ASSIGNMENT ::
In the records below, begin at the line that has "s.tiers with kvPending" and stop after the line that has "def State.modKeySlot (s"; quote those lines verbatim and nothing more.

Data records
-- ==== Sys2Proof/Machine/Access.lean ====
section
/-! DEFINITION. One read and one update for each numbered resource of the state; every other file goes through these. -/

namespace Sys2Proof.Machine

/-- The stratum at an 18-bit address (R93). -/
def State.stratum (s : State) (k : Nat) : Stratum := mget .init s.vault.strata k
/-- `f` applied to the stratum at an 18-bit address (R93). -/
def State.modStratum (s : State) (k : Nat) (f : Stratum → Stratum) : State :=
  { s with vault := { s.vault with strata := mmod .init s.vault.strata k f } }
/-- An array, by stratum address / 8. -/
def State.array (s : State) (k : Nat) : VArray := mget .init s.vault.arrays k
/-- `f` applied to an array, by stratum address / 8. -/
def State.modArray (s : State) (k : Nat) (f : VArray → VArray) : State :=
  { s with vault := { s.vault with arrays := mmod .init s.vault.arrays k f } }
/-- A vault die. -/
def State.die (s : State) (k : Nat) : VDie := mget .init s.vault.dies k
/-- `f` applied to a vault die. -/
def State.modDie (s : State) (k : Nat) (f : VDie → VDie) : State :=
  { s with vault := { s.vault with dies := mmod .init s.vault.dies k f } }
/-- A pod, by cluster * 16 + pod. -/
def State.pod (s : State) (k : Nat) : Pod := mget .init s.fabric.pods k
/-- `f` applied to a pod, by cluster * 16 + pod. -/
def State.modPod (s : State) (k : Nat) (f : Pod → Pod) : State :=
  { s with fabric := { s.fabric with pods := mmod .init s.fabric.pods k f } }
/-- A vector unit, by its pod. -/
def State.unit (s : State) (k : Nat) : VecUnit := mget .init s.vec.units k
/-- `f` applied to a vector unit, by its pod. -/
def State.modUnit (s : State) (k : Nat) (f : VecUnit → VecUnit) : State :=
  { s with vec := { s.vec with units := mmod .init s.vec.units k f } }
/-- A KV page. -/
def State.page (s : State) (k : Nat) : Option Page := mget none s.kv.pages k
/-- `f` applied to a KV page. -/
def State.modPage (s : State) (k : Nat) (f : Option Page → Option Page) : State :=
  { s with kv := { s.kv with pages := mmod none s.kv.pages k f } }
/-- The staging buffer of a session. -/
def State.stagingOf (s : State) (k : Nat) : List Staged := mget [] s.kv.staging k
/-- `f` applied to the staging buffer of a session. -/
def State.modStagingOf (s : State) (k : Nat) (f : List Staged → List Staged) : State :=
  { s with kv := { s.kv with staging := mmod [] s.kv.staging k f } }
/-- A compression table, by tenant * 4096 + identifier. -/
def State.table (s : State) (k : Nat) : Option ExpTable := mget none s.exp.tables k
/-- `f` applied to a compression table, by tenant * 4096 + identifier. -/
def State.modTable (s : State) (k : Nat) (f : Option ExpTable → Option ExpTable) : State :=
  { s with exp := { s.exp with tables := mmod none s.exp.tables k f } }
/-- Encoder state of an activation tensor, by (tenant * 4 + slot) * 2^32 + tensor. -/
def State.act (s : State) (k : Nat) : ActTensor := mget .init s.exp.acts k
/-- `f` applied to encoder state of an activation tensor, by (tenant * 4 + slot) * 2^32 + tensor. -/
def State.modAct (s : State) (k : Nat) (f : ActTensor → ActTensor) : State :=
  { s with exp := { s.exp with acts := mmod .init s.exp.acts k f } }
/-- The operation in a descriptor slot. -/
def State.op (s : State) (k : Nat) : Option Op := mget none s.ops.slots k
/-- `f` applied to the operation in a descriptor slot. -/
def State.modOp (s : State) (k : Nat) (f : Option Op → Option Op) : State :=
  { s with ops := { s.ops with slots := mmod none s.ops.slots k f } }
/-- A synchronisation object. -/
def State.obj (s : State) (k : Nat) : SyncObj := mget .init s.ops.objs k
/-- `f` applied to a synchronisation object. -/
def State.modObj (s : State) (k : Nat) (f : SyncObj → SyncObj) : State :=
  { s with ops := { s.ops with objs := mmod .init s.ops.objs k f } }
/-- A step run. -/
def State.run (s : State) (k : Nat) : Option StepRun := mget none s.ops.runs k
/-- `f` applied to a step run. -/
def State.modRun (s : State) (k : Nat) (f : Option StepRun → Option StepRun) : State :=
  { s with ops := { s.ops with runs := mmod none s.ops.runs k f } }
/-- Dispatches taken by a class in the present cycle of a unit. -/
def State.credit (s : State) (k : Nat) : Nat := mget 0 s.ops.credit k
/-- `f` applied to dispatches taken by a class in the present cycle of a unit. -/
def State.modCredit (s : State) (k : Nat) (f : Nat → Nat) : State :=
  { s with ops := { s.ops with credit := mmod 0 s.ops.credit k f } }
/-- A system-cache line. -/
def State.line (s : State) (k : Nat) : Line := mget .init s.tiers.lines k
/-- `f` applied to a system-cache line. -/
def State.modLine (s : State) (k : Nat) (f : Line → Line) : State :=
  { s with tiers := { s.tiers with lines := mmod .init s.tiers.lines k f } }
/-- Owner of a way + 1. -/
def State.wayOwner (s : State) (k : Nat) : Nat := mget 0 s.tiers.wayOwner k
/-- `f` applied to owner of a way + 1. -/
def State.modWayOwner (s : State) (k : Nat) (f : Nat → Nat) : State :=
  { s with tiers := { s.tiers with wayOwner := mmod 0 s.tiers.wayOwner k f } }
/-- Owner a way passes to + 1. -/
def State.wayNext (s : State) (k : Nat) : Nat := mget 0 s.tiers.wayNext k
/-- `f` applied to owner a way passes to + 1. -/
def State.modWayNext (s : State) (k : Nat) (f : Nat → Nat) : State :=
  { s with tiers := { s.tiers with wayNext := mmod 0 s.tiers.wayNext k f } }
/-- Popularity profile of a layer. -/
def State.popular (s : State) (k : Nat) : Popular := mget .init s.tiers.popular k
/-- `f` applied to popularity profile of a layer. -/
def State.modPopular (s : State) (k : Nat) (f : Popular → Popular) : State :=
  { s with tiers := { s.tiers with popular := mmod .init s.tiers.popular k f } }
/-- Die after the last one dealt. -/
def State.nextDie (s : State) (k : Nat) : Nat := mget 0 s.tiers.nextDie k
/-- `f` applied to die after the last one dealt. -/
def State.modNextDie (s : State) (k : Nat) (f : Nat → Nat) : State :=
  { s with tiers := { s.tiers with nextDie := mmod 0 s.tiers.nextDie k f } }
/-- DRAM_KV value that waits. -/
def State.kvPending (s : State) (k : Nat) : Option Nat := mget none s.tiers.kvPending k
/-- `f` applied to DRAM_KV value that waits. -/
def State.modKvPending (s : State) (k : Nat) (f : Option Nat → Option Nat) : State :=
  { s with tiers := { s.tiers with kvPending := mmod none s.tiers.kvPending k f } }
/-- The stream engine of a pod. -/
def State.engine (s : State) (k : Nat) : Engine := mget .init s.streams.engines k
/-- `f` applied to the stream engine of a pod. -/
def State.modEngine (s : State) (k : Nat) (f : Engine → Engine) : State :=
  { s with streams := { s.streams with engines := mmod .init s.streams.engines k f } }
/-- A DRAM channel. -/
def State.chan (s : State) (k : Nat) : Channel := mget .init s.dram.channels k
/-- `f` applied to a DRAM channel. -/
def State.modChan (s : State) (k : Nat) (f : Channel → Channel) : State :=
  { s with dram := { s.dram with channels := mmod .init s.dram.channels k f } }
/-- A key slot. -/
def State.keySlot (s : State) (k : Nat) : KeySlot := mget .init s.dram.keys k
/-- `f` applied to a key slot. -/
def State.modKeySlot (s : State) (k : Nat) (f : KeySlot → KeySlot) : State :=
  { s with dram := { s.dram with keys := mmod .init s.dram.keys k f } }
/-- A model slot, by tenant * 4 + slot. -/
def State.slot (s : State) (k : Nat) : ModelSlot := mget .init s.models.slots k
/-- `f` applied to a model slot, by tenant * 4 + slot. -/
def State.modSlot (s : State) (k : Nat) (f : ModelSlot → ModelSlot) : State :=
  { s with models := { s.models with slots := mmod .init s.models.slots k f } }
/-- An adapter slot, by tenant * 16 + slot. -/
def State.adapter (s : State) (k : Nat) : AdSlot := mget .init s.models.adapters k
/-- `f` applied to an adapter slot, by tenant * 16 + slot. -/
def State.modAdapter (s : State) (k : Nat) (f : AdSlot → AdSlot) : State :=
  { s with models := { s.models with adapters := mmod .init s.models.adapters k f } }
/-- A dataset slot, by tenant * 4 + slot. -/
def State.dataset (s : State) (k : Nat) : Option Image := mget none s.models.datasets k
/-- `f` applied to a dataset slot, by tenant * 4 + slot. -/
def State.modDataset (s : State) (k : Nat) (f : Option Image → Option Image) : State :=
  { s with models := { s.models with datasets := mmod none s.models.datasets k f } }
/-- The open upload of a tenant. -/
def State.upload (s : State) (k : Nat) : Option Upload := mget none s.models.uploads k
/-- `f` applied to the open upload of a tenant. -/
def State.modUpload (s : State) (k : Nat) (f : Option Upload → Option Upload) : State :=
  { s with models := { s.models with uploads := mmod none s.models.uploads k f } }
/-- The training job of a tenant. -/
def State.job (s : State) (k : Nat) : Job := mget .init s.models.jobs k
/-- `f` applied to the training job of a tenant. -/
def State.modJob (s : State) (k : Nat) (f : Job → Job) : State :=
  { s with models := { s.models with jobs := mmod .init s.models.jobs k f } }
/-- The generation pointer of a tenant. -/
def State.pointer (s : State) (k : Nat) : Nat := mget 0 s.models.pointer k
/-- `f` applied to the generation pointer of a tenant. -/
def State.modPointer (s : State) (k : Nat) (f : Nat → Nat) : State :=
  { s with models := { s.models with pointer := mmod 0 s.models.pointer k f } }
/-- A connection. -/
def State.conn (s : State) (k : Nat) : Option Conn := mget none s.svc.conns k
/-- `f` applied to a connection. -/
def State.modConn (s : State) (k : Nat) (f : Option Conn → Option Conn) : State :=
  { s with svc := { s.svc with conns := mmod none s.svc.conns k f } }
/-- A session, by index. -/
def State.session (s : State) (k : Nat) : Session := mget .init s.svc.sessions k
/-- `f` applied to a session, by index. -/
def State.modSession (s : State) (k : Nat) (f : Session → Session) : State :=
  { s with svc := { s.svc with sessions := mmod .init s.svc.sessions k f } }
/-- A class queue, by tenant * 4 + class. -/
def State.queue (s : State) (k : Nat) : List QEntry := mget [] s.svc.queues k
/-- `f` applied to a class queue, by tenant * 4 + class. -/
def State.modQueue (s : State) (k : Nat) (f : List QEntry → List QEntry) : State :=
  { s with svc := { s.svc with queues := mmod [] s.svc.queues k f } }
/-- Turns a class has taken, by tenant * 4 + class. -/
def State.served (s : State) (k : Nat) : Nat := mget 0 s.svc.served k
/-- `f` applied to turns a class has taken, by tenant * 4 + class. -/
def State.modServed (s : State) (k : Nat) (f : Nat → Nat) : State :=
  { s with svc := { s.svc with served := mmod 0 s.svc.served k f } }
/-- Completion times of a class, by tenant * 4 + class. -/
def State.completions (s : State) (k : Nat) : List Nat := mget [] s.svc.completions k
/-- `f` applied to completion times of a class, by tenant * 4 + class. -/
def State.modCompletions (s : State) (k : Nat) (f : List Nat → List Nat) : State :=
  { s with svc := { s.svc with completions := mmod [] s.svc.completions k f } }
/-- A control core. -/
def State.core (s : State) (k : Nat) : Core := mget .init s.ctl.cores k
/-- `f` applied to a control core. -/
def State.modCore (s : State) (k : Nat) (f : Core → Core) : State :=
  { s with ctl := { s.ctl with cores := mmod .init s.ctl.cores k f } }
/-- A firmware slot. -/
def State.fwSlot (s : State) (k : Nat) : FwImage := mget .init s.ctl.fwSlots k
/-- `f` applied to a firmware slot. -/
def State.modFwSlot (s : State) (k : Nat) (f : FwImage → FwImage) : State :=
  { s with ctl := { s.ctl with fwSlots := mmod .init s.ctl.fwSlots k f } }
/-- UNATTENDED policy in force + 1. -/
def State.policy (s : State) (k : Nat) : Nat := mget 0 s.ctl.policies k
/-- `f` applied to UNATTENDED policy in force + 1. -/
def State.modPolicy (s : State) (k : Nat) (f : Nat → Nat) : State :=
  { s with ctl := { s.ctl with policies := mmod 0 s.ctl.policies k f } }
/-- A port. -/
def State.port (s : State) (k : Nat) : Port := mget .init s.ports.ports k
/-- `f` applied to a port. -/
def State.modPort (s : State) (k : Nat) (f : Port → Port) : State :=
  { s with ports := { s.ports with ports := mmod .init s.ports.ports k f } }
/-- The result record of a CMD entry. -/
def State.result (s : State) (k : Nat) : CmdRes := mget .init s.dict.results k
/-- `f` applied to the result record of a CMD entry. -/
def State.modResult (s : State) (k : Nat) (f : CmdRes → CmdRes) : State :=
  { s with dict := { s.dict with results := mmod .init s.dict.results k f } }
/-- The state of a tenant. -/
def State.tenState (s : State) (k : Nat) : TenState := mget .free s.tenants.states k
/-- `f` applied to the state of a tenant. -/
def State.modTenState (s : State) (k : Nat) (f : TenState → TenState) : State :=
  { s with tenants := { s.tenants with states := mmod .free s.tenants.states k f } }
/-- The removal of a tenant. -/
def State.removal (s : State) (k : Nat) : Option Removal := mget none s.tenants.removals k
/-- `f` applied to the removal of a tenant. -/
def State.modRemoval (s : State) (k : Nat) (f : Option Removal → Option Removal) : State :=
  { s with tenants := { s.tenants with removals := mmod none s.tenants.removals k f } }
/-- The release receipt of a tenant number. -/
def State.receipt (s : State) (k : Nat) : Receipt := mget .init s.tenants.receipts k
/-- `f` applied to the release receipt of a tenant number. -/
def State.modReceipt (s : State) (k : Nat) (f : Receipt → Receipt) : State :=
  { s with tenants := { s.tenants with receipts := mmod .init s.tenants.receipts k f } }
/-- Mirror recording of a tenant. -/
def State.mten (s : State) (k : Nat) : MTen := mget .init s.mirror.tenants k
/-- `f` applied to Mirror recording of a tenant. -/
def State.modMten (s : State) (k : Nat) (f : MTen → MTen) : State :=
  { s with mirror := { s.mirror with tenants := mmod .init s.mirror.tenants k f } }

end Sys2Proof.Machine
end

TASK RESPONSE ::
  { s with tiers := { s.tiers with kvPending := mmod none s.tiers.kvPending k f } }
/-- The stream engine of a pod. -/
def State.engine (s : State) (k : Nat) : Engine := mget .init s.streams.engines k
/-- `f` applied to the stream engine of a pod. -/
def State.modEngine (s : State) (k : Nat) (f : Engine → Engine) : State :=
  { s with streams := { s.streams with engines := mmod .init s.streams.engines k f } }
/-- A DRAM channel. -/
def State.chan (s : State) (k : Nat) : Channel := mget .init s.dram.channels k
/-- `f` applied to a DRAM channel. -/
def State.modChan (s : State) (k : Nat) (f : Channel → Channel) : State :=
  { s with dram := { s.dram with channels := mmod .init s.dram.channels k f } }
/-- A key slot. -/
def State.keySlot (s : State) (k : Nat) : KeySlot := mget .init s.dram.keys k
/-- `f` applied to a key slot. -/
def State.modKeySlot (s : State) (k : Nat) (f : KeySlot → KeySlot) : State :=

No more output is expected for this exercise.